Reklama

Monachium. Miasto czyste, schludne i trochę zbyt poukładane, jak na moje gusta, ale tu jest praca. A praca to znaczy pieniądze, a pieniądze to znaczy paczki do Polski.

Pracuję za granicą

Od ponad piętnastu lat pracuję jako sprzątaczka. Codziennie w innych domach, u różnych ludzi. Starsze małżeństwa, zimne Niemki, czasem dzieci biegające po drewnianych podłogach, zostawiające czekoladowe ślady na białych dywanach. Ostatnio najczęściej u jednaj pani. Zawsze uprzejma, choć zimna jak kafelki w jej łazience. Nigdy nie zapyta, czy mam rodzinę, choć raz zostawiła mi kawałek ciasta w lodówce z kartką, że to dla mnie. I to jakoś tak mnie wtedy wzruszyło.

Mieszkam w wynajmowanym mieszkanku, który ciężko nazwać domem. Łóżko, stolik, maleńka kuchenka elektryczna, ale wystarcza. Gotuję tylko dla siebie. Zupki z torebki, czasem jajka, czasem coś z promocji. Żyję skromnie, bo wszystko, co zostanie, wysyłam do Polski.

Co roku przed światami wysyłam im też paczkę. Słodycze, ubrania dla mojej córki Kasi, kosmetyki. Mam nadzieję, że się ucieszy. Że powie choć raz „dziękuję, mamo”. Że spojrzy w kamerę i się uśmiechnie, jak dawniej, jak wtedy, gdy jeszcze wierzyłam, że wrócę do Polski, i będzie na mnie czekała.

Nie doceniali mnie

Wzięłam telefon, żeby zadzwonić do Kasi. Odebrała od razu. Pokazała mi w kamerze kuchnię, świeżo pomalowaną, z nowym stołem. Powiedziała, że paczka przyszła dziś rano. Zobaczyłam, jak otwiera ją przy stole, razem ze swoim mężem Tomkiem. Rozłożyła zawartość na blacie.

– Dziękujemy, mamo – powiedziała. – Buty są całkiem fajne.

Z tyłu coś się poruszyło. Pojawiła się teściowa Kasi. Zawsze elegancka, z tą swoją miną, jakby wszystko było nie na miejscu.

– Używane. Ja by tego nie założyła – powiedziała półgłosem, ale wystarczająco głośno, żebym usłyszała.

Kasia spuściła wzrok. Nie odezwała się. Tomka już nie było w kadrze. Patrzyłam chwilę w ekran. Uśmiech mi zszedł z twarzy. Chciałam coś powiedzieć, ale słowa stanęły mi w gardle.

– Muszę już iść. Zupa kipi – rzuciłam i zakończyłam połączenie.
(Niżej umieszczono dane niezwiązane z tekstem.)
-- ==== Sys2Proof/Machine/Counter.lean ====
section
/-!
DEFINITION. 43_ctr_keystream.md: the counter-mode keystream and the commands KSB, CTRX.
-/
namespace Sys2Proof.Machine

/-- `ctr_block` (rules R57, R135): the nonce in bytes 0 to 11, the counter in bytes 12 to 15. -/
def ctrBlock (N : Nonce) (c : Word) : Block := N ++ c

/-- `ks_block` (rule R136). -/
def ksBlock (rk : Vector Word 32) (N : Nonce) (c : Word) : Block := encWith rk (ctrBlock N c)

/-- The counter of the data block of index `j`, a natural number (rules R20, R137); below 2^32 for every message within
the bound (rule R142; log 7). -/
def dataCounter (j : Nat) : Nat := Params.ctrBase + 1 + j

/-- The next `m` blocks of `ctr_xor`, from block index `j` on (rule R137). -/
def ctrXorBlocks (rk : Vector Word 32) (N : Nonce) : Nat → Nat → List Byte → List Byte
  | 0, _, _ => []
  | m + 1, j, D =>
    xorBytes (D.take 16) (bytesOfBlock (ksBlock rk N (BitVec.ofNat 32 (dataCounter j)))) ++
      ctrXorBlocks rk N m (j + 1) (D.drop 16)

/-- `ctr_xor` (rules R62, R137): `ceil(n/16)` keystream blocks, the last one truncated. -/
def ctrXor (rk : Vector Word 32) (N : Nonce) (D : List Byte) : List Byte :=
  ctrXorBlocks rk N (ceil16 D.length) 0 D

/-- KSB (rule R138): every counter value is accepted, 0 included (rule R227). -/
def execKsb (nonce : List Byte) (ctr : Word) (s : State) : Answer :=
  keyed s fun c => withNonce nonce s fun N => complete [.blk (ksBlock c.rk N ctr)] s

/-- CTRX (rule R139). -/
def execCtrx (nonce data : List Byte) (s : State) : Answer :=
  keyed s fun c => withNonce nonce s fun N =>
    withinBounds data [] s (complete [.var (ctrXor c.rk N data)] s)

end Sys2Proof.Machine
end

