-- ==== Sys2Proof/Laws/Bytes.lean ====
section
/-!
SUPPORT. Laws of byte strings and byte order: lengths, and that the readings of a byte string as a number, a word, a Block or
a list of Blocks invert the writings (00_scope.md rule R8).
-/
namespace Sys2Proof

/-- The `n` bytes of a number, most significant first. -/
def beBytes (n v : Nat) : List Byte := (List.range n).map fun k => BitVec.ofNat 8 (v >>> (8 * (n - 1 - k)))

theorem two_pow_eight_mul (n : Nat) : 2 ^ (8 * n) = 256 ^ n := by rw [pow_mul]; norm_num

@[simp] theorem beBytes_length (n v : Nat) : (beBytes n v).length = n := by simp [beBytes]

theorem beBytes_succ (n v : Nat) : beBytes (n + 1) v = BitVec.ofNat 8 (v >>> (8 * n)) :: beBytes n v := by
  simp only [beBytes, List.range_succ_eq_map, List.map_cons, List.map_map]
  congr 1
  apply List.map_congr_left
  intro k _
  simp only [Function.comp]
  congr 3
  omega

theorem beNat_foldl (bs : List Byte) (a : Nat) :
    bs.foldl (fun n b => 256 * n + b.toNat) a = a * 256 ^ bs.length + beNat bs := by
  induction bs generalizing a with
  | nil => simp [beNat]
  | cons b bs ih =>
    simp only [List.foldl_cons, beNat, List.length_cons]
    rw [ih, ih]
    ring

theorem beNat_cons (b : Byte) (bs : List Byte) : beNat (b :: bs) = b.toNat * 256 ^ bs.length + beNat bs := by
  have := beNat_foldl bs b.toNat
  simpa [beNat] using this

theorem beNat_append (as bs : List Byte) : beNat (as ++ bs) = beNat as * 256 ^ bs.length + beNat bs := by
  rw [← beNat_foldl]
  simp [beNat]

theorem beNat_lt (bs : List Byte) : beNat bs < 256 ^ bs.length := by
  induction bs with
  | nil => simp [beNat]
  | cons b bs ih =>
    rw [beNat_cons, List.length_cons, pow_succ]
    have := b.isLt
    nlinarith

theorem beNat_beBytes (n v : Nat) : beNat (beBytes n v) = v % 256 ^ n := by
  induction n with
  | zero => simp [beBytes, beNat, Nat.mod_one]
  | succ n ih =>
    have e : v % 256 ^ (n + 1) = v % 256 ^ n + 256 ^ n * (v / 256 ^ n % 256) := by
      rw [pow_succ, Nat.mod_mul]
    rw [beBytes_succ, beNat_cons, ih, beBytes_length, e, BitVec.toNat_ofNat, Nat.shiftRight_eq_div_pow,
      two_pow_eight_mul]
    ring

theorem beBytes_congr (n v w : Nat) (h : v % 256 ^ n = w % 256 ^ n) : beBytes n v = beBytes n w := by
  induction n with
  | zero => simp [beBytes]
  | succ n ih =>
    rw [beBytes_succ, beBytes_succ, ih]
    · congr 1
      apply BitVec.eq_of_toNat_eq
      have e : ∀ u : Nat, (BitVec.ofNat 8 (u >>> (8 * n))).toNat = u % 256 ^ (n + 1) / 256 ^ n := by
        intro u
        rw [BitVec.toNat_ofNat, Nat.shiftRight_eq_div_pow, two_pow_eight_mul, pow_succ 256 n, Nat.mod_mul_right_div_self]
      rw [e, e, h]
    · have := congrArg (· % 256 ^ n) h
      simpa [pow_succ, Nat.mod_mul_right_mod] using this

theorem beBytes_beNat (bs : List Byte) : beBytes bs.length (beNat bs) = bs := by
  induction bs with
  | nil => rfl
  | cons b bs ih =>
    rw [List.length_cons, beBytes_succ, beNat_cons]
    congr 1
    · apply BitVec.eq_of_toNat_eq
      have := beNat_lt bs
      have hb := b.isLt
      rw [BitVec.toNat_ofNat, Nat.shiftRight_eq_div_pow, two_pow_eight_mul,
        Nat.mul_comm, Nat.mul_add_div (by positivity), Nat.div_eq_of_lt this]
      omega
    · rw [beBytes_congr _ _ (beNat bs), ih]
      simp

theorem be64_eq_beBytes (n : Nat) : be64 n = beBytes 8 n := rfl

theorem bytes32_eq_beBytes (w : Word) : bytes32 w = beBytes 4 w.toNat := by
  simp only [bytes32, beBytes, List.range, List.range.loop, List.map_cons, List.map_nil, List.cons.injEq, and_true]
  refine ⟨?_, ?_, ?_, ?_⟩ <;> (apply BitVec.eq_of_toNat_eq; simp [BitVec.extractLsb'_toNat])

theorem bytesOfBlock_eq_beBytes (B : Block) : bytesOfBlock B = beBytes 16 B.toNat := by
  simp only [bytesOfBlock, beBytes, Config.blockBytes]
  apply List.map_congr_left
  intro k _
  apply BitVec.eq_of_toNat_eq
  simp [Block.byte, BitVec.extractLsb'_toNat]

@[simp] theorem bytesOfBlock_length (B : Block) : (bytesOfBlock B).length = 16 := by
  simp [bytesOfBlock_eq_beBytes]

@[simp] theorem bytes32_length (w : Word) : (bytes32 w).length = 4 := rfl

@[simp] theorem be64_length (n : Nat) : (be64 n).length = 8 := by simp [be64]

@[simp] theorem blockOfBytes_bytesOfBlock (B : Block) : blockOfBytes (bytesOfBlock B) = B := by
  apply BitVec.eq_of_toNat_eq
  have := B.isLt
  rw [blockOfBytes, bytesOfBlock_eq_beBytes, beNat_beBytes, BitVec.toNat_ofNat,
    show (256 : Nat) ^ 16 = 2 ^ 128 by norm_num, Nat.mod_mod, Nat.mod_eq_of_lt this]

theorem bytesOfBlock_blockOfBytes (bs : List Byte) (h : bs.length = 16) : bytesOfBlock (blockOfBytes bs) = bs := by
  have lt := beNat_lt bs
  rw [h, show (256 : Nat) ^ 16 = 2 ^ 128 by norm_num] at lt
  rw [bytesOfBlock_eq_beBytes, blockOfBytes, BitVec.toNat_ofNat, Nat.mod_eq_of_lt lt, ← h, beBytes_beNat]

@[simp] theorem be32_bytes32 (w : Word) : be32 (bytes32 w) = w := by
  apply BitVec.eq_of_toNat_eq
  have := w.isLt
  rw [be32, bytes32_eq_beBytes, beNat_beBytes, BitVec.toNat_ofNat,
    show (256 : Nat) ^ 4 = 2 ^ 32 by norm_num, Nat.mod_mod, Nat.mod_eq_of_lt this]

theorem bytes32_be32 (bs : List Byte) (h : bs.length = 4) : bytes32 (be32 bs) = bs := by
  have lt := beNat_lt bs
  rw [h, show (256 : Nat) ^ 4 = 2 ^ 32 by norm_num] at lt
  rw [bytes32_eq_beBytes, be32, BitVec.toNat_ofNat, Nat.mod_eq_of_lt lt, ← h, beBytes_beNat]

theorem beNat_be64 (n : Nat) (h : n < 2 ^ 64) : beNat (be64 n) = n := by
  rw [be64_eq_beBytes, beNat_beBytes, show (256 : Nat) ^ 8 = 2 ^ 64 by norm_num, Nat.mod_eq_of_lt h]

theorem be64_beNat (bs : List Byte) (h : bs.length = 8) : be64 (beNat bs) = bs := by
  rw [be64_eq_beBytes, ← h, beBytes_beNat]

@[simp] theorem takeBlocks_length (m : Nat) (bs : List Byte) : (takeBlocks m bs).length = m := by
  induction m generalizing bs with
  | zero => rfl
  | succ m ih => simp [takeBlocks, ih]

/-- The Blocks taken from a byte string of whole Blocks spell it out again. -/
theorem takeBlocks_flatMap (m : Nat) (bs : List Byte) (h : bs.length = 16 * m) :
    (takeBlocks m bs).flatMap bytesOfBlock = bs := by
  induction m generalizing bs with
  | zero => simpa [takeBlocks] using (List.length_eq_zero_iff.mp (by simpa using h)).symm
  | succ m ih =>
    rw [takeBlocks, List.flatMap_cons, ih _ (by simp; omega),
      bytesOfBlock_blockOfBytes _ (by simp; omega), List.take_append_drop]

theorem flatMap_bytesOfBlock_length (Bs : List Block) : (Bs.flatMap bytesOfBlock).length = 16 * Bs.length := by
  induction Bs with
  | nil => rfl
  | cons B Bs ih => simp [ih]; omega

/-- The byte string of a list of Blocks is read back as that list. -/
theorem takeBlocks_of_flatMap (Bs : List Block) : takeBlocks Bs.length (Bs.flatMap bytesOfBlock) = Bs := by
  induction Bs with
  | nil => rfl
  | cons B Bs ih =>
    simp only [List.length_cons, takeBlocks, List.flatMap_cons]
    rw [List.take_left' (by simp), List.drop_left' (by simp), ih, blockOfBytes_bytesOfBlock]

theorem pad16_length (bs : List Byte) : (pad16 bs).length = 16 * ceil16 bs.length := by
  simp [pad16, zeros, ceil16]
  omega

end Sys2Proof
end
Zupa nie kipiała. Kuchenka nawet nie była włączona.

Było mi przykro

Siedziałam przy stole z talerzem barszczu z torebki. W smaku był nijaki, ale przynajmniej ciepły. Łyżka stukała o porcelanę, echo niosło się po małym pokoju. Patrzyłam w okno, za którym śnieg padał ciężko, wolno, jakby bez przekonania.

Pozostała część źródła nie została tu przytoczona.